**EXTRACTED DATA**
@[simp] theorem startClosingRetry_stopTaken (s : State) : (startClosingRetry s).stopTaken = s.stopTaken := by
  unfold startClosingRetry
  (try dsimp only) <;> (repeat' split) <;> (try simp)

@[simp] theorem frameRefused_stopTaken (o : Owner) (s : State) : (frameRefused o s).stopTaken = s.stopTaken := by
  unfold frameRefused
  (try dsimp only) <;> (repeat' split) <;> (try simp)

@[simp] theorem queueFrame_stopTaken (f : TxFrame) (s : State) : (queueFrame f s).stopTaken = s.stopTaken := by
  unfold queueFrame
  (try dsimp only) <;> (repeat' split) <;> (try simp)

@[simp] theorem notice_stopTaken (items : List Item) (s : State) : (notice items s).stopTaken = s.stopTaken := by
  unfold notice
  (try dsimp only) <;> (repeat' split) <;> (try simp)

@[simp] theorem faultNotice_stopTaken (b : FaultBody) (s : State) : (faultNotice b s).stopTaken = s.stopTaken := by
  unfold faultNotice
  (try dsimp only) <;> (repeat' split) <;> (try simp)

@[simp] theorem withdraw_stopTaken (p : Owner → Bool) (s : State) : (withdraw p s).stopTaken = s.stopTaken := by
  unfold withdraw
  (try dsimp only) <;> (repeat' split) <;> (try simp)

@[simp] theorem requestFailed_stopTaken (reason : FailReason) (kind : AnsweredKind) (bin : Nat) (desk : Option Desk) (requests : List (Nat × Nat)) (s : State) : (requestFailed reason kind bin desk requests s).stopTaken = s.stopTaken := by
  unfold requestFailed
  (try dsimp only) <;> (repeat' split) <;> (try simp)

@[simp] theorem requestDone_stopTaken (bin : Nat) (desk : Desk) (requests : List (Nat × Nat)) (s : State) : (requestDone bin desk requests s).stopTaken = s.stopTaken := by
  unfold requestDone
  (try dsimp only) <;> (repeat' split) <;> (try simp)

@[simp] theorem failVisit_stopTaken (n : Nat) (reason : FailReason) (release : Bool) (s : State) : (failVisit n reason release s).stopTaken = s.stopTaken := by
  unfold failVisit
  (try dsimp only) <;> (repeat' split) <;> (try simp)

@[simp] theorem failVisits_stopTaken (bin : Nat) (reason : FailReason) (s : State) : (failVisits bin reason s).stopTaken = s.stopTaken := by
  unfold failVisits
  (try dsimp only) <;> (repeat' split) <;> (try simp)

@[simp] theorem closeCall_stopTaken (c : Call) (s : State) : (closeCall c s).stopTaken = s.stopTaken := by
  unfold closeCall
  (try dsimp only) <;> (repeat' split) <;> (try simp)

@[simp] theorem closeCalls_stopTaken (p : CallState → Bool) (s : State) : (closeCalls p s).stopTaken = s.stopTaken := by
  unfold closeCalls
  (try dsimp only) <;> (repeat' split) <;> (try simp)

@[simp] theorem closeCallsOfBin_stopTaken (bin : Nat) (s : State) : (closeCallsOfBin bin s).stopTaken = s.stopTaken := by
  unfold closeCallsOfBin
  (try dsimp only) <;> (repeat' split) <;> (try simp)

@[simp] theorem craneTo_stopTaken (st : CraneState) (s : State) : (craneTo st s).stopTaken = s.stopTaken := by
  unfold craneTo
  (try dsimp only) <;> (repeat' split) <;> (try simp)

@[simp] theorem readEncoders_stopTaken (s : State) : (readEncoders s).stopTaken = s.stopTaken := by
  unfold readEncoders
  (try dsimp only) <;> (repeat' split) <;> (try simp)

**PROBLEM DETAILS**
All the entries should be output exactly as given.

**ANSWER SECTION**
@[simp] theorem startClosingRetry_stopTaken (s : State) : (startClosingRetry s).stopTaken = s.stopTaken := by
  unfold startClosingRetry
  (try dsimp only) <;> (repeat' split) <;> (try simp)

@[simp] theorem frameRefused_stopTaken (o : Owner) (s : State) : (frameRefused o s).stopTaken = s.stopTaken := by
  unfold frameRefused
  (try dsimp only) <;> (repeat' split) <;> (try simp)

@[simp] theorem queueFrame_stopTaken (f : TxFrame) (s : State) : (queueFrame f s).stopTaken = s.stopTaken := by
  unfold queueFrame
  (try dsimp only) <;> (repeat' split) <;> (try simp)

@[simp] theorem notice_stopTaken (items : List Item) (s : State) : (notice items s).stopTaken = s.stopTaken := by
  unfold notice
  (try dsimp only) <;> (repeat' split) <;> (try simp)

@[simp] theorem faultNotice_stopTaken (b : FaultBody) (s : State) : (faultNotice b s).stopTaken = s.stopTaken := by
  unfold faultNotice
  (try dsimp only) <;> (repeat' split) <;> (try simp)

@[simp] theorem withdraw_stopTaken (p : Owner → Bool) (s : State) : (withdraw p s).stopTaken = s.stopTaken := by
  unfold withdraw
  (try dsimp only) <;> (repeat' split) <;> (try simp)

@[simp] theorem requestFailed_stopTaken (reason : FailReason) (kind : AnsweredKind) (bin : Nat) (desk : Option Desk) (requests : List (Nat × Nat)) (s : State) : (requestFailed reason kind bin desk requests s).stopTaken = s.stopTaken := by
  unfold requestFailed
  (try dsimp only) <;> (repeat' split) <;> (try simp)

@[simp] theorem requestDone_stopTaken (bin : Nat) (desk : Desk) (requests : List (Nat × Nat)) (s : State) : (requestDone bin desk requests s).stopTaken = s.stopTaken := by
  unfold requestDone
  (try dsimp only) <;> (repeat' split) <;> (try simp)

@[simp] theorem failVisit_stopTaken (n : Nat) (reason : FailReason) (release : Bool) (s : State) : (failVisit n reason release s).stopTaken = s.stopTaken := by
  unfold failVisit
  (try dsimp only) <;> (repeat' split) <;> (try simp)

@[simp] theorem failVisits_stopTaken (bin : Nat) (reason : FailReason) (s : State) : (failVisits bin reason s).stopTaken = s.stopTaken := by
  unfold failVisits
  (try dsimp only) <;> (repeat' split) <;> (try simp)

@[simp] theorem closeCall_stopTaken (c : Call) (s : State) : (closeCall c s).stopTaken = s.stopTaken := by
  unfold closeCall
  (try dsimp only) <;> (repeat' split) <;> (try simp)

@[simp] theorem closeCalls_stopTaken (p : CallState → Bool) (s : State) : (closeCalls p s).stopTaken = s.stopTaken := by
  unfold closeCalls
  (try dsimp only) <;> (repeat' split) <;> (try simp)

@[simp] theorem closeCallsOfBin_stopTaken (bin : Nat) (s : State) : (closeCallsOfBin bin s).stopTaken = s.stopTaken := by
  unfold closeCallsOfBin
  (try dsimp only) <;> (repeat' split) <;> (try simp)

@[simp] theorem craneTo_stopTaken (st : CraneState) (s : State) : (craneTo st s).stopTaken = s.stopTaken := by
  unfold craneTo
  (try dsimp only) <;> (repeat' split) <;> (try simp)

@[simp] theorem readEncoders_stopTaken (s : State) : (readEncoders s).stopTaken = s.stopTaken := by
  unfold readEncoders
  (try dsimp only) <;> (repeat' split) <;> (try simp)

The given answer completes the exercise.